(Activity) Determine the number of lines in the data that contain "captureErr", and write only that number.

── Data in this exercise

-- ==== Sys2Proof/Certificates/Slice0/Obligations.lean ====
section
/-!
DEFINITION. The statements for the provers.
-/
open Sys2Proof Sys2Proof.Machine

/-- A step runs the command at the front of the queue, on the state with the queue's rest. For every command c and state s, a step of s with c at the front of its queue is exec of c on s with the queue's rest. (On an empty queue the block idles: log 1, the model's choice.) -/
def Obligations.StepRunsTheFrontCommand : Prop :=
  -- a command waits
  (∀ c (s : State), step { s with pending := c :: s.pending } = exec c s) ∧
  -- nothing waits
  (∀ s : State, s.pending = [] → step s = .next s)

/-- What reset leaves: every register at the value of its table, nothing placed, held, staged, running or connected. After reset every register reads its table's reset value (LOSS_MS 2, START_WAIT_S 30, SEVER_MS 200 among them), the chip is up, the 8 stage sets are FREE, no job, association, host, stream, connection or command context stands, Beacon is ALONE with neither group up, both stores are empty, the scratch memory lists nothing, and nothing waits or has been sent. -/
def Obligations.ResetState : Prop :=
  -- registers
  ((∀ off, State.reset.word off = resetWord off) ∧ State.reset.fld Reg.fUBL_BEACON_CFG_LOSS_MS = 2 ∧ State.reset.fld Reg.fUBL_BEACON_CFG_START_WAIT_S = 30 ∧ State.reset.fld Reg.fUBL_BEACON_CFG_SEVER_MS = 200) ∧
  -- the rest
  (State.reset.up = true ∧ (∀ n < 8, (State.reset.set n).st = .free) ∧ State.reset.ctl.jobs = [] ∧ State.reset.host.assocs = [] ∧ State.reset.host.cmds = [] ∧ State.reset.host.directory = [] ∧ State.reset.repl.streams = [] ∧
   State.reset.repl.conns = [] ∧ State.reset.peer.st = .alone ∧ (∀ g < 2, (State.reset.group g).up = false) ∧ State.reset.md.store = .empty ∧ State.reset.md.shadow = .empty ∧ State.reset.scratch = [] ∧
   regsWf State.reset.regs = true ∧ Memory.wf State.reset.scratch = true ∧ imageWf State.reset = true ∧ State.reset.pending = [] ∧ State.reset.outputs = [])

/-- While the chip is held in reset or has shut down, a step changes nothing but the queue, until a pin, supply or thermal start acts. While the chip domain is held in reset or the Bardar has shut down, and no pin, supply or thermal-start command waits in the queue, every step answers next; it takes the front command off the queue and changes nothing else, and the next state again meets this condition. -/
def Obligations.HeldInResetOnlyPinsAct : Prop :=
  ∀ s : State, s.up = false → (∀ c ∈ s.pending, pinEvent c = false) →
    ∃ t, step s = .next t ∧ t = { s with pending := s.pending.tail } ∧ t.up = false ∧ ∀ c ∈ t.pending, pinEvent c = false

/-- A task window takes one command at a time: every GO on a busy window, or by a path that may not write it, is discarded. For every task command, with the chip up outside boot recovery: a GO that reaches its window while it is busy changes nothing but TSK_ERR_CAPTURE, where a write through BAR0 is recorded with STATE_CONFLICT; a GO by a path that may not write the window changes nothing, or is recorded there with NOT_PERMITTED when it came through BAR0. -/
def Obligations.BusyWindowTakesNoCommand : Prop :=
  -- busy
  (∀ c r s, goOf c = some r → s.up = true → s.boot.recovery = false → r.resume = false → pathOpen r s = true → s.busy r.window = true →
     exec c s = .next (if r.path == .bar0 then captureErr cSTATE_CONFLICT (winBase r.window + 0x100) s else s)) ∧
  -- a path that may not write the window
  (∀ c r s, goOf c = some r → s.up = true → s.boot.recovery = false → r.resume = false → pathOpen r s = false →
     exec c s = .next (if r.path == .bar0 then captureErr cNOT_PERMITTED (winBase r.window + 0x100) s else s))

────
── Data in this exercise

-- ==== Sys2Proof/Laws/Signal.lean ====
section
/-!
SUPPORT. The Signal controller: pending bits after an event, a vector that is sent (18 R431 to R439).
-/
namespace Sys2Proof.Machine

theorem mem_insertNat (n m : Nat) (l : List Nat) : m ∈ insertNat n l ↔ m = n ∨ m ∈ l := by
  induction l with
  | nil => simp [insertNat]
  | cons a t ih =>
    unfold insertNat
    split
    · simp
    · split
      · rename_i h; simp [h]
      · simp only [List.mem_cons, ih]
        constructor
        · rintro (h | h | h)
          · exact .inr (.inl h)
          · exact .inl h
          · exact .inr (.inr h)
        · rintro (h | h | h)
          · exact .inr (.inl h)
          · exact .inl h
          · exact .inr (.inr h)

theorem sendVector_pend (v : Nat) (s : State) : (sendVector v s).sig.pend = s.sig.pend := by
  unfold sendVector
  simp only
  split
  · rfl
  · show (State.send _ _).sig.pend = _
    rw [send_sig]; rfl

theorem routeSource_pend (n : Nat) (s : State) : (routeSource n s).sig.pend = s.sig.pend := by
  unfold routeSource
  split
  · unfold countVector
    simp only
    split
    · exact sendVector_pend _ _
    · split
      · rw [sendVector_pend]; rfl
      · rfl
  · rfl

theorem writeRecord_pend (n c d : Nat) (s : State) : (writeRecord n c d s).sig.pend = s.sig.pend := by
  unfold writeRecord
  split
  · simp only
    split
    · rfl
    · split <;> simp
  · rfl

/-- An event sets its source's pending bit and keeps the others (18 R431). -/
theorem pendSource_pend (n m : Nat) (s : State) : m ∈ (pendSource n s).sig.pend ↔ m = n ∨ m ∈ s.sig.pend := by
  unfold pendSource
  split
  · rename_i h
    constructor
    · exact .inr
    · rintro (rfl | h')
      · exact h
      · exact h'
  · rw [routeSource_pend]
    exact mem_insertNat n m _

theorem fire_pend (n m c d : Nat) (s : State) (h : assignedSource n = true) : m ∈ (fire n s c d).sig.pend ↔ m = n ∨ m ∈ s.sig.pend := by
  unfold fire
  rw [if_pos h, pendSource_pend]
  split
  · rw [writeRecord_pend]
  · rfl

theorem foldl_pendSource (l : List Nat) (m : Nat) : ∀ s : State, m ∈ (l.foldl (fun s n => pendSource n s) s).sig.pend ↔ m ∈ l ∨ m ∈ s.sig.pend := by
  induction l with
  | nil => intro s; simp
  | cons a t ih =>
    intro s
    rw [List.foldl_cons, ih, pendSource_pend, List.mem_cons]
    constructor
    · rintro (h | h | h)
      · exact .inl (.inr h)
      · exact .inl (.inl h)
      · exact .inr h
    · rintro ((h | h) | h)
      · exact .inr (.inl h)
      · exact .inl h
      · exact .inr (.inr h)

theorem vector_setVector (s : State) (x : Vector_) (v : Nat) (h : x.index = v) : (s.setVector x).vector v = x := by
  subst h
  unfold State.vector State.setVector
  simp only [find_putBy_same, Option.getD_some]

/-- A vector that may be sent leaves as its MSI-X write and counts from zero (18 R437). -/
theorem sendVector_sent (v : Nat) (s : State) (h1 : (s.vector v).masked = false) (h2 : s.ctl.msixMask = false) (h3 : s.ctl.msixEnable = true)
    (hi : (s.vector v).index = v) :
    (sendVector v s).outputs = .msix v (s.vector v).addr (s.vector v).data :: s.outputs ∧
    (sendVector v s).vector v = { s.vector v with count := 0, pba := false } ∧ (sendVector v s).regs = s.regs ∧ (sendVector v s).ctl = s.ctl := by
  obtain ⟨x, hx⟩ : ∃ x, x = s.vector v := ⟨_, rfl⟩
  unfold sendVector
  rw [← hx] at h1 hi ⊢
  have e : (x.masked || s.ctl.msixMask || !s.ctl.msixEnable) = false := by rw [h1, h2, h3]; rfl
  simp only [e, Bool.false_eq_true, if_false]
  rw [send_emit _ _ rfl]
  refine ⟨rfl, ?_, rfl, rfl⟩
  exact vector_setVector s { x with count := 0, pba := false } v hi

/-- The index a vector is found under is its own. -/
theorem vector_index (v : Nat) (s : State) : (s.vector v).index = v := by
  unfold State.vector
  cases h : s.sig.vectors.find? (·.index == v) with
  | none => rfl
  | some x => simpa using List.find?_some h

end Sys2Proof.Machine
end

────

(Result of the exercise) 2